-- What is required --
Among the entries below, please repeat exactly and only the lines from the line containing "gives (R302). -/" to the line containing "let k := if full", both lines included.

Collected data entries:
========================================
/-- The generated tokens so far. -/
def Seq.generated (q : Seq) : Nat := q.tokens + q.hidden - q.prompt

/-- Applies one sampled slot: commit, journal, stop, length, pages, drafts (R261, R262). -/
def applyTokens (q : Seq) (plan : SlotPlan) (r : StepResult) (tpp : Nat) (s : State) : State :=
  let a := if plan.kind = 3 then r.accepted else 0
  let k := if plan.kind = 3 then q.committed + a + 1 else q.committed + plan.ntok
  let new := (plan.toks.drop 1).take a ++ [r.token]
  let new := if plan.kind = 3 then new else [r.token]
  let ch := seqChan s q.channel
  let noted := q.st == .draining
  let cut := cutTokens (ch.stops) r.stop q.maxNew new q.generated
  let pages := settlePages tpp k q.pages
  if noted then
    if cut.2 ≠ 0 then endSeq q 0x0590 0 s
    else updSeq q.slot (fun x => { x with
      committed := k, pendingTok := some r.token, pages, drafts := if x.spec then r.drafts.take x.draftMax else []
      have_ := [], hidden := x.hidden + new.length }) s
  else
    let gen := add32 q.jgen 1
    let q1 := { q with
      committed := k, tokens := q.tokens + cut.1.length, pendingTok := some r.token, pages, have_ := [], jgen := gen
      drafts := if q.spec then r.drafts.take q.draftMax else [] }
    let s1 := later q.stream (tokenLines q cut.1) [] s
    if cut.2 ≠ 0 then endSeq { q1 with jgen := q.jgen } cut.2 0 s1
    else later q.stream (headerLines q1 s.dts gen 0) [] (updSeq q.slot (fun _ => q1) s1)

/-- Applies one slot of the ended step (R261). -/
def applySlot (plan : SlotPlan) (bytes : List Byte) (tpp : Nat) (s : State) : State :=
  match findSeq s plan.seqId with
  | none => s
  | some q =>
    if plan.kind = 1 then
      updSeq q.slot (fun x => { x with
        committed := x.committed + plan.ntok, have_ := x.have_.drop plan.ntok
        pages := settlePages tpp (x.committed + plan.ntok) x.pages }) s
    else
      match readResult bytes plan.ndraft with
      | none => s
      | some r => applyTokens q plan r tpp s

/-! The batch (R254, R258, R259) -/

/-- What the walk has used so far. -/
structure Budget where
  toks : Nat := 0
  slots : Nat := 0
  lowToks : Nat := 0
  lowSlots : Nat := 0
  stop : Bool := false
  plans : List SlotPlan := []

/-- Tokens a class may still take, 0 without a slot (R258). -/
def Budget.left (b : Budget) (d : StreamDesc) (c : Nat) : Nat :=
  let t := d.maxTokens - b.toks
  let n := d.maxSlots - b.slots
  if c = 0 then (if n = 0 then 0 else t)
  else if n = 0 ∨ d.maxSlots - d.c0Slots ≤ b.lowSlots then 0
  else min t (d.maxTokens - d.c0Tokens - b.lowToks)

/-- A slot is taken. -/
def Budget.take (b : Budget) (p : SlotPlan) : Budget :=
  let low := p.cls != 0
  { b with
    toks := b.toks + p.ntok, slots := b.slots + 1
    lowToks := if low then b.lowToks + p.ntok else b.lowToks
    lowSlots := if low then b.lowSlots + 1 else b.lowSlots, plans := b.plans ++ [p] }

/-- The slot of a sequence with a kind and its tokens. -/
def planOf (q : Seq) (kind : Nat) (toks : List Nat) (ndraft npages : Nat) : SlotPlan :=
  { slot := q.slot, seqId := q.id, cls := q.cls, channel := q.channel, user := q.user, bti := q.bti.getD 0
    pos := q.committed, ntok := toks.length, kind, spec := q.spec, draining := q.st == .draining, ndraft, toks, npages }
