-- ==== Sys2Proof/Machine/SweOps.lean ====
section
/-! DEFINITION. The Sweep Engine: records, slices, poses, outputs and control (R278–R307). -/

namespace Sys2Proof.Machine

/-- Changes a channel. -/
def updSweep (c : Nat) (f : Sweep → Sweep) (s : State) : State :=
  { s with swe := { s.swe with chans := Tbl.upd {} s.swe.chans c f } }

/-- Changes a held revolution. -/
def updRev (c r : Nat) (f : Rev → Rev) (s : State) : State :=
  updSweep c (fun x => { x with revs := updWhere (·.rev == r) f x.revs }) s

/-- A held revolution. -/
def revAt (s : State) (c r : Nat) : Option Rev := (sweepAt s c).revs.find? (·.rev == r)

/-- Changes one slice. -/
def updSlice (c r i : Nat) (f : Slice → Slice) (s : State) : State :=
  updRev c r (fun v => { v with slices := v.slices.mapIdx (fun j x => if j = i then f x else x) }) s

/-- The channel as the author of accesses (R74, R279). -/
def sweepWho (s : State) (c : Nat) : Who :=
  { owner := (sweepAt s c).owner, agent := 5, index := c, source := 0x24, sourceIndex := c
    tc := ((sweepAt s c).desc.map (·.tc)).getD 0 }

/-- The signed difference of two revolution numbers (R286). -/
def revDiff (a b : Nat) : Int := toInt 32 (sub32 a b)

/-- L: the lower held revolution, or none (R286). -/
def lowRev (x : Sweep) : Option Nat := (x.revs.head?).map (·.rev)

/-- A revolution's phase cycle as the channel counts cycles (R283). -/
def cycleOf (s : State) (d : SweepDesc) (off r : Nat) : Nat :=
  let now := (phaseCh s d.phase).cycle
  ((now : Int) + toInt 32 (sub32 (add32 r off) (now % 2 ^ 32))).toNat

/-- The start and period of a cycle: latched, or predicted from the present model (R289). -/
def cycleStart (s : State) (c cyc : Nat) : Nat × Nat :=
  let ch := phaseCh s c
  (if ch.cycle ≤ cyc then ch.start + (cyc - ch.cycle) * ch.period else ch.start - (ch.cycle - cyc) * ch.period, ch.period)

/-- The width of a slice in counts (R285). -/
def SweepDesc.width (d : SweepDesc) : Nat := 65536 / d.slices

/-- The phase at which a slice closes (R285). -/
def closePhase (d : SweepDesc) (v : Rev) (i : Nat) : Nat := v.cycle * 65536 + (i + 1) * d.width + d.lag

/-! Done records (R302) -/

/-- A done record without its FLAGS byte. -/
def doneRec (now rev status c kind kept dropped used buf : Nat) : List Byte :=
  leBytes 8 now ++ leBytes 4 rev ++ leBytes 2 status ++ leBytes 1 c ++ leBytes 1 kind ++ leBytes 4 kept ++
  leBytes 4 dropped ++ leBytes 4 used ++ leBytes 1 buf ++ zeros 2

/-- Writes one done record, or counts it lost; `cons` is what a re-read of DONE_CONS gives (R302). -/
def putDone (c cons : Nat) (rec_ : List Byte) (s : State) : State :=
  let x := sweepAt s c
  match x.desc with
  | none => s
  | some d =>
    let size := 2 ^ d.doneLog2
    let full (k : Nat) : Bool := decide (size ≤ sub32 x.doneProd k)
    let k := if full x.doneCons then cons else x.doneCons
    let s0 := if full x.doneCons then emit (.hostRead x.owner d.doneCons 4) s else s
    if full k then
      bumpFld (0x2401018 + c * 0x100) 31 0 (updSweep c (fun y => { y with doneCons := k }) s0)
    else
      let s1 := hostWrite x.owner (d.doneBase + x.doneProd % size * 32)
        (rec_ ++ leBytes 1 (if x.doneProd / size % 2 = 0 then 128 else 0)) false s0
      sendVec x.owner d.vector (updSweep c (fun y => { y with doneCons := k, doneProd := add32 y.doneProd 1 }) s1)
========================================
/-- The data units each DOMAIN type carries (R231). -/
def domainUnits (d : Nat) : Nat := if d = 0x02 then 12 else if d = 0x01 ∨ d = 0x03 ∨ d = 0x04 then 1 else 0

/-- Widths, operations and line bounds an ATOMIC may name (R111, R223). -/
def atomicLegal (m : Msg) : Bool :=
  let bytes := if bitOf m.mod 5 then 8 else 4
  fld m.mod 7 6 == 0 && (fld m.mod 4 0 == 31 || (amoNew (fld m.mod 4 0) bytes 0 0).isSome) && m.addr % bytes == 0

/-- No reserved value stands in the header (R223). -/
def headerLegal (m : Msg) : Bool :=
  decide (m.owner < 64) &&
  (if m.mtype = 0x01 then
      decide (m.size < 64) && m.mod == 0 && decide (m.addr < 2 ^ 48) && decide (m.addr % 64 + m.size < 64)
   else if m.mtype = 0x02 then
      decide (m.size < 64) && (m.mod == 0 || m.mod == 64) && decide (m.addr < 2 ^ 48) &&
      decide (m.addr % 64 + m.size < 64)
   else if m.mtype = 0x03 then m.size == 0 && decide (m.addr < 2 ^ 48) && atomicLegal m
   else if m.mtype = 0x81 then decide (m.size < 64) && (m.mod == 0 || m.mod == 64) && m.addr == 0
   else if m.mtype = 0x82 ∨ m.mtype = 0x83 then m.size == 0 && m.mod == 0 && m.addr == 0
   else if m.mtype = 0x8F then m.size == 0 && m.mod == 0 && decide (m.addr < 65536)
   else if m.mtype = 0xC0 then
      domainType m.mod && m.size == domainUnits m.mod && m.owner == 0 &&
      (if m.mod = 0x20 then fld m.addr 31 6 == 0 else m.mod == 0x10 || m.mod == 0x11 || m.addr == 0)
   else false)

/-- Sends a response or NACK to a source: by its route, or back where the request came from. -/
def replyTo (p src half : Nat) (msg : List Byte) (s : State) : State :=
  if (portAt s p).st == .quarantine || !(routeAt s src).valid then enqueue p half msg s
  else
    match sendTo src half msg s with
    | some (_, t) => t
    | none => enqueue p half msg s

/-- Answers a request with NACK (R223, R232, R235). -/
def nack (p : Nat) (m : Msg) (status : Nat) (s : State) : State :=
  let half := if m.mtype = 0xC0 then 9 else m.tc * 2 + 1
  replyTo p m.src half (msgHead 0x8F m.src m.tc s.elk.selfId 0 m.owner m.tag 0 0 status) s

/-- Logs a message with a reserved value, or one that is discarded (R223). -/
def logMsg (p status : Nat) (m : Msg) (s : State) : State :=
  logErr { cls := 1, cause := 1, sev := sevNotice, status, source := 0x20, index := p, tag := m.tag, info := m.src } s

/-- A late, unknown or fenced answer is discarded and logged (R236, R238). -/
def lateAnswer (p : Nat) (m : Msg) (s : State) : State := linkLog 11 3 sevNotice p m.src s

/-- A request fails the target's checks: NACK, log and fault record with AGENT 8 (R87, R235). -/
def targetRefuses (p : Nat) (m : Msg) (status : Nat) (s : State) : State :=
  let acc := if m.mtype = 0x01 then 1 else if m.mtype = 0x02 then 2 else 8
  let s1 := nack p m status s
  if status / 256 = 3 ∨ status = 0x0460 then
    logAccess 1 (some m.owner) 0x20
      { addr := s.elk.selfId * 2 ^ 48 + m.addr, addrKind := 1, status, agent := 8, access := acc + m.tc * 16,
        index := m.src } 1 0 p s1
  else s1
========================================
-- Worked solution --
/-- Writes one done record, or counts it lost; `cons` is what a re-read of DONE_CONS gives (R302). -/
def putDone (c cons : Nat) (rec_ : List Byte) (s : State) : State :=
  let x := sweepAt s c
  match x.desc with
  | none => s
  | some d =>
    let size := 2 ^ d.doneLog2
    let full (k : Nat) : Bool := decide (size ≤ sub32 x.doneProd k)
    let k := if full x.doneCons then cons else x.doneCons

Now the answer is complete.